Webster named ‘best for Veterans’

Webster’s School of Business and Technology was listed in the “Best for Vets: Business Schools” survey for top private institutions for graduate programs among four-year business schools.

The university has ranked on the list every year since the “Best for Vets” program was established in 2013.

The Military Times is the largest arm of a media group that publishes four other military-affiliated publications. Each magazine focuses on a branch of military service – Army, Navy, Air Force and Marines.

“Best for Vets” is a supplement to each magazine and is aimed at the service member who is transitioning back into civilian life.

There were 77 schools out of more than 3,000 in the U.S. that made the list. Webster ranked 38 on the list. The 33 schools who ranked higher were state institutions.

Cpt. Sean Coleman, USN (Ret.), Associate Vice President and Regional Director for Webster military campuses said veterans come to Webster because of the university’s reputation among the military establishment.

“We were the fifth out of all private schools in the nation.
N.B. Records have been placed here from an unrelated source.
/-- The context holds a bearer that is LIVE. -/
def bearerLive (s : State) (c : CtxId) : Bool :=
  match (s.ctx c).bearer with
  | some b => (s.bearer (s.ctx c).loop b).st == .live
  | none => false

/-! ### The channel pools (R130 to R132) -/

def chan (s : State) (t : Trunk) (n : ChanId) : Channel := (s.trunk t).channels[n]

def setChan (s : State) (t : Trunk) (n : ChanId) (x : Channel) : State :=
  s.modTrunk t (fun T => { T with channels := T.channels.set n x })

end State

/-- A channel freed: to BLOCKED, its mark then clearing, when its block mark is set (R130). A channel that is FREE
or BLOCKED is not changed. Its code goes to 0x00 (R130, R149). -/
def Channel.release (x : Channel) : Channel :=
  if x.st = .reserved ∨ x.st = .inUse then ⟨if x.mark then .blocked else .free, false, 0⟩ else x

namespace State

/-- The call manager frees a channel (R130). -/
def freeChan (s : State) (t : Trunk) (n : ChanId) : State := s.setChan t n (s.chan t n).release

/-- The call manager frees a leg. -/
def freeLeg (s : State) : Option Leg → State
  | none => s
  | some g => s.freeChan g.trunk g.chan

/-- The whole pool freed (R132). -/
def freePool (s : State) (t : Trunk) : State :=
  s.modTrunk t (fun T => { T with channels := tabulate T.channels (fun _ x => x.release) })

/-- The lowest-numbered FREE channel (R130). -/
def freeChannel (s : State) (t : Trunk) : Option ChanId := allChans.find? (fun n => (s.chan t n).st == .free)

/-- The number of channels in a state (R96, R132). -/
def chanCount (s : State) (t : Trunk) (st : ChanState) : Nat :=
  (allChans.filter (fun n => (s.chan t n).st == st)).length

/-! ### The signalling transmit queues (R99) -/

/-- A message is made for a trunk; a full queue does not take it, and SIG-ERROR latches (R99). The message being sent counts in
the queue until its last byte has gone: the model's choice (log entry 69). -/
def pushSig (s : State) (t : Trunk) (m : SigMsg) : State :=
  if (s.trunk t).sigQueue.length < Config.sigQueueMax then
    s.modTrunk t (fun T => { T with sigQueue := T.sigQueue ++ [m] })
  else s.latch (.trunk t .sigError)

end State

/-! ### The waiting list (R74, R75) -/

/-- Class rank: EMERGENCY, BREAKDOWN, SERVICE (R74). -/
def classRank : CallClass → Nat
  | .emergency => 0
  | .breakdown => 1
  | .service => 2

/-- The group of a context within its class: re-presented contexts first (R74, R75). -/
def Ctx.group (x : Ctx) : Nat := if 0 < x.represented then 0 else 1

/-- The order of the waiting list (R74). -/
def Ctx.before (x y : Ctx) : Bool :=
  classRank x.cls < classRank y.cls ||
  (classRank x.cls == classRank y.cls &&
    (x.group < y.group || (x.group == y.group && x.entryNo < y.entryNo)))

/-- A context put into the list before the first that it precedes. -/
def insertWaiting (order : CtxId → CtxId → Bool) (c : CtxId) : List CtxId → List CtxId
  | [] => [c]
  | d :: rest => if order c d then c :: d :: rest else d :: insertWaiting order c rest

namespace State

/-- A context enters the waiting list at the place its keys give (R74, R75). -/
def enterWaiting (s : State) (c : CtxId) : State :=
  s.setWaiting (insertWaiting (fun a b => (s.ctx a).before (s.ctx b)) c s.waiting)

/-- A context leaves the waiting list (R74). -/
def leaveWaiting (s : State) (c : CtxId) : State := s.setWaiting (s.waiting.filter (· != c))

/-- The non-FREE contexts with a smaller entry number than `n`. -/
def entriesBelow (s : State) (n : Nat) : Nat :=
  (allCtxs.filter (fun c => (s.ctx c).state != .free && (s.ctx c).entryNo < n)).length

/-- Every non-FREE context renumbered from 0 upward in the order of the entry numbers (R74). -/
def renumber (s : State) : State :=
  { s with
    contexts :=
      tabulate s.contexts (fun _ x => if x.state = .free then x else { x with entryNo := s.entriesBelow x.entryNo })
    entryCount := (allCtxs.filter (fun c => (s.ctx c).state != .free)).length }

/-- The entry count goes up by 1, after a renumbering where it would pass 65535 (R74). The number given is the
count that results. -/
def countEntry (s : State) : State :=
  let s1 := if 65535 ≤ s.entryCount then s.renumber else s
  { s1 with entryCount := s1.entryCount + 1 }

end State

/-! ### Resolution, offers and dispatch (R93 to R98) -/

/-- What a resolution ends in (R93). -/
inductive Resolution where
  | exhausted
  | noTarget
  | found (place : Nat) (target : Target)
  deriving DecidableEq, Repr

namespace State

/-- The route entry of a zone in a plan (R90). -/
def routeEntry (s : State) (p : PlanId) (z : ZoneId) : List Target :=
  s.routes[p.val * 16 + z.val]'(by omega)

/-- A trunk in UP, as last reported to the call manager (R93, R121). -/
def trunkUp (s : State) (t : Trunk) : Bool := (s.trunk t).seen == .up

/-- A context takes the active plan, its tried marks cleared, when it was routed under another (R93, step 1). -/
def takePlan (s : State) (c : CtxId) : State :=
  if (s.ctx c).plan = some s.plan then s
  else s.modCtx c (fun x => { x with plan := some s.plan, tried := [] })

/-- The untried places of a list of targets, each with its target, in order (R93). -/
def untried (tried : List Nat) (targets : List Target) : List (Target × Nat) :=
  (targets.zipIdx 1).filter (fun p => !tried.contains p.2)

/-- The resolution of a context whose plan is the active one (R93, steps 2 to 5). -/
def resolve (s : State) (c : CtxId) : Resolution :=
  let places := untried (s.ctx c).tried (s.routeEntry s.plan (s.ctx c).zone)
  match places with
  | [] => .exhausted
  | _ =>
    match places.find? (fun p => s.trunkUp p.1.trunk) with
    | some (t, place) => .found place t
    | none => .noTarget

/-- A trunk passes the capacity test (R96). -/
def hasCapacity (s : State) (t : Trunk) : Bool :=
  (s.freeChannel t).isSome && s.chanCount t .reserved < s.offerWindow t

/-- A context is eligible (R76); `liveSeen` says that its bearer's LIVE report has been taken (R72). -/
def eligible (s : State) (c : CtxId) : Bool :=
  (s.ctx c).state == .queued && (s.ctx c).liveSeen && s.bearerLive c && !(s.ctx c).retryTimer.isRunning

/-- Exhaustion (R94). -/
def exhaust (s : State) (c : CtxId) : State :=
  (s.modCtx c (fun x => { x with tried := [], retryTimer := Timer.start s.retryFrames })).raise
    (.routeExhausted (s.ctx c).zone)

/-- The OFFER of a context under a new offer generation (R97, step 4). -/
def offerBody (s : State) (c : CtxId) (target : Target) (ch : ChanId) : OfferBody :=
  let x := s.ctx c
  { ctx := c, gen := x.offGen + 1, regGen := x.regGen, cls := x.cls, group := target.group, chan := ch,
    waited := x.waited, represented := x.represented, prevDesk := x.prevDesk,
    identity := x.snapshot.getD (s.identityLost x.loop x.entry x.plate) }

/-- An offer is made on a channel of its target's trunk (R97). -/
def makeOffer (s : State) (c : CtxId) (place : Nat) (target : Target) (ch : ChanId) : State :=
  let s1 := s.setChan target.trunk ch { s.chan target.trunk ch with st := .reserved }
  let s2 := s1.modCtx c (fun x =>
    { x with
      state := .offered
      primary := some ⟨target.trunk, ch⟩
      offGen := x.offGen + 1
      ref := some (x.offGen + 1)
      target := some ⟨place, target⟩
      offerTimer := Timer.start (target.timeout * Config.framesPerSecond) })
  (s2.pushSig target.trunk (.offer (s.offerBody c target ch))).setLamp c .connecting

/-- What a pass does with one context of the waiting list (R95). -/
def dispatchOne (s : State) (c : CtxId) : State :=
  if s.eligible c then
    let s1 := s.takePlan c
    match s1.resolve c with
    | .exhausted => s1.exhaust c
    | .noTarget => s1
    | .found place target =>
      if s1.hasCapacity target.trunk then
        match s1.freeChannel target.trunk with
        | some ch => s1.makeOffer c place target ch
        | none => s1
      else s1
  else s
And that’s something to be very proud of,” Coleman said. “Add that to our prices and the number of on-base programs and we hope to have something our military students can tell their friends about.”

The Times publishes several unique “Best for Vets” surveys. But only the business school survey is tied to a separate, larger survey of colleges and universities.

The magazine finishes collecting the surveys in August. By November, the results for “best colleges” are published. Next, the Times sends out the business school survey.

Webster has ranked four times in the “best colleges” category. Miltary Times reporter George Altman has been doing the rankings for more than three years.

He takes relevant questions from the general survey, such as ‘Does your college have a veterans center?’ and plugs them into the business school survey to help generate the rankings business programs.

“About 100 questions out of 150 are considered for the ‘Best Colleges’ survey,” Altman said.

The information to complete the business school rankings comes from three sources: the business school surveys themselves, the college survey and public data.

“We have ‘Best for Vets’ rankings for colleges and business schools, employers, spouses of veterans and the best places for veterans to live,” Altman said.

Additional data comes from the U.S. Department of Education through the Integrated Postsecondary Education Data System (IPEDS). The database provides vital statistics on college retention and graduation rates.

Also, loan default rates and the new College Scorecard – a 2013 Obama Administration initiative launched to provide easy-to-find information on college costs – add to the search criteria researchers use to generate the rankings.

Altman said the scorecard was an initial attempt to nationally rank colleges at the federal level, but backlash from college administrators prompted the administration to just gather the data and let other organizations – like the The Military Times – develop rankings aimed at specific groups, like military-affiliated students.

“Most schools tend to view the veteran student as a value added to the school itself. Most are in their mid-20s and, in many cases, have a family to be responsible for, or have managed multi-million dollar equipment,” Altman said.

When someone leaves the military, Altman says a veteran will be on 1 of 3 tracks: educational, employment or entrepreneurial.

Coleman said the results of rankings like “Best for Vets” help drive military-affiliated enrollments in the right direction.

“The goal is to continue to encourage them to come to the university after their initial interest,” said Brig. Gen. Mike Callan, USAF (Ret.), Webster’s special assistant to the provost for military affairs.

The university employs a system developed by Ellucian called Recruiter© which allows Callan’s office to track inquiries from military-affiliated prospects.

“I think this is another source for veterans to determine Webster ranks in terms of its business program. We’d have to get with them on a case-by-case basis to see, in fact, if it is the result of publishing the rankings. But nonetheless, the rankings are very significant to us,” Callan said.

Webster’s military programs have also been ranked by U.S. News & World Report, G.I. Jobs Magazine and Military Advanced Education Magazine.